Barrie Foot Clinic

We're located at 140 Bradford Street, Barrie, ON L4N 3B3

Ingrown Toenail

 Nail Troubles

 An ingrown toenail results in pain along the margins of the toenail.  They are often aggravated by wearing shoes, particularly those with narrow toes.  

The toe may be sensitive to any pressure, even the weight of bed clothes.  There may be signs of infection and drainage of pus, or a watery discharge tinged with blood.
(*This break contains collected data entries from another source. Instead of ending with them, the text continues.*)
/-- The exact value 1. -/
def Val.one : Val := .fin false 1 0

/-- A chain of fused multiply-adds from +0 (R579). -/
def fmaChain (ps : List (Nat × Nat)) : Nat := ps.foldl (fun acc p => ffma acc p.1 p.2) 0

/-! ### Stochastic rounding (R172) -/

/-- The 64-bit mixer of R172. -/
def srMix (z : BitVec 64) : BitVec 64 :=
  let z := (z ^^^ (z >>> 30)) * 0xBF58476D1CE4E5B9
  let z := (z ^^^ (z >>> 27)) * 0x94D049BB133111EB
  z ^^^ (z >>> 31)

/-- SR_RAND of a seed and an identity. -/
def srRand (seed a b : Nat) : Nat :=
  (srMix (srMix (BitVec.ofNat 64 seed ^^^ BitVec.ofNat 64 a) ^^^ BitVec.ofNat 64 b)).toNat % 65536

/-- The identity A of an element of a sequence (R172). -/
def srA (seq layer pos : Nat) : Nat := seq * 2 ^ 40 + layer * 2 ^ 32 + pos
/-- The identity B. -/
def srB (mute val : Bool) (head ch : Nat) : Nat := b2n mute * 2 ^ 13 + b2n val * 2 ^ 12 + head * 2 ^ 8 + ch
/-- The random numbers of a row's channels under SR. -/
def srRow (sr : Bool) (seed seq layer pos : Nat) (mute val : Bool) (head : Nat) (ch : Nat) : Option Nat :=
  if sr then some (srRand seed (srA seq layer pos) (srB mute val head ch)) else none

/-! ### KC4 (R160 to R163) -/

/-- A / 6 in FP32, rounded upward, as an exact value at or above A / 6. -/
def sixthUp (a : Val) : Val :=
  match a with
  | .fin _ m e =>
    if m = 0 then .zero
    else
      let u := max ((Nat.log2 m : Int) + e - 3 - 23) (-149)
      let num := m * 2 ^ (e - u + 400).toNat
      .fin false (ceilDiv num (6 * 2 ^ 400)) u
  | v => v

/-- The smallest E4M3 code whose value is at or above v. -/
def e4m3AtLeast (v : Val) : Nat := ((List.range 0x7F).find? fun c => !((e4m3.decode c).lt v)).getD 0x7E

/-- The channel scale of R161 from the largest finite magnitude A. -/
def kc4Scale (a : Val) : Nat :=
  match a with
  | .fin _ 0 _ => 0x38
  | _ =>
    let s := sixthUp a
    if (Val.fin false 448 0).lt s then 0x7E
    else if s.lt (.fin false 1 (-9)) then 0x01
    else e4m3AtLeast s

/-- The largest finite magnitude of a list; zero if there is none. -/
def maxFin (vs : List Val) : Val :=
  (vs.filter Val.isFin).foldl (fun b v => if b.lt v.abs then v.abs else b) .zero

/-- The bias of a token (R162): the smallest b from −64 to 63 such that every finite |k| ≤ 6 × S × 2^b, else 63. Pairs of a
key and its channel scale. -/
def kc4Bias (ks : List (Val × Nat)) : Int :=
  let fits := fun (b : Int) => ks.all fun k =>
    !k.1.isFin || !((((e4m3.decode k.2).mul (.fin false 6 0)).scale b).lt k.1.abs)
  (((List.range 128).map fun (i : Nat) => (i : Int) - 64).find? fits).getD 63

/-- The bias a byte stands for, clamped to −64 … 63 (R160). -/
def kc4BiasOf (b : Byte) : Int := min (max b.toInt (-64)) 63

/-- Divide a value by S × 2^b and convert to E2M1 (R163). The quotient is kept exact as a fraction of the integers k and S: the
numerator is carried far enough that the rounding, and the stochastic fraction, come out as for the exact quotient. -/
def kc4Elem (rnd : Option Nat) (k : Val) (scale : Nat) (b : Int) : Nat :=
  match k with
  | .nan _ => 0
  | .inf n => if n then 0xF else 0x7
  | .fin n m e =>
    match e4m3.decode scale with
    | .fin _ sm se =>
      if sm = 0 then 0
      else
        let q := m * 2 ^ 80 / sm
        let sticky := if m * 2 ^ 80 % sm = 0 then 0 else 1
        e2m1.encode rnd (.fin n (2 * q + sticky) (e - se - 81 - b))
    | _ => 0

/-- The value of a stored KC4 element (R160). -/
def kc4Val (q scale : Nat) (b : Int) : Val := ((e2m1.decode q).mul (e4m3.decode scale)).scale b

end Sys2Proof.Machine
end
Ingrown toenails may be caused by:

  • Improper trimming of the nail.
  • Tight fitting shoes which compress the toes together.
  • Hose or socks which are too tight.
  • Abnormally shaped nail plate.
  • Other toenail deformities
    (i.e. excessively thick nail plate).
  • Trauma to the nail plate or toe. 

Complications may include:

  • Infection, if present, may spread to the foot and leg or into the blood stream.
  • Loss of nail plate from infection or inflammation of the nail bed.
  • Chronic ingrown nails can cause deformity of the nail plate and/or surrounding soft tissues.
  • A small benign tumour called a granuloma can form along the nail margin. 
  • On rare occasions the nail may re-grow.     

What you can do:

  • Cut toenail straight across and leave it slightly longer than the end of the toe.
  • Avoid tight fitting foot wear.
  • If discomfort develops, try soaking the foot in a basin of warm salt water two to three times a day.
  • If you are diabetic or have poor circulation the water should never exceed 95° Fahrenheit or 35° Celsius.
  • An infected ingrown toenail requires prompt professional attention.  Contact your Chiropodist or physician immediately. 
  • If an ingrown toenail cannot be resolved conservatively, removal of the offending nail may be required

** Diabetics and those with poor circulation to the feet must never attempt to treat an ingrown toenail at home.  Consult with you Chiropodist or physician immediately.  **

Nail Surgery

 This patient suffered from a chronic ingrown toenail on the outside (lateral) border of her large toe (hallux).  The location is marked with an arrow.


  1. The toe is anesthetized, prepped with antiseptic and a tourniquet.
  2. The lateral border of the nail has been removed. 
  3. Liquefied phenol is applied to cauterize the nail matrix (growth area) and nail bed.
  4. The chemical cautery is complete.
  5. All wrapped up and ready to go home. 

The procedure is painless as the toe is “put to sleep” with a local anaesthetic agent.  There is minimal post-operative discomfort. 

The wound heals in about four to six weeks. During this period it is simply dressed with topical antibiotic and band aids. 

After healing, the nail is normal in appearance, somewhat more narrow than before.  The incurvated nail border is gone, leaving the toenail unlikely to be ingrown again.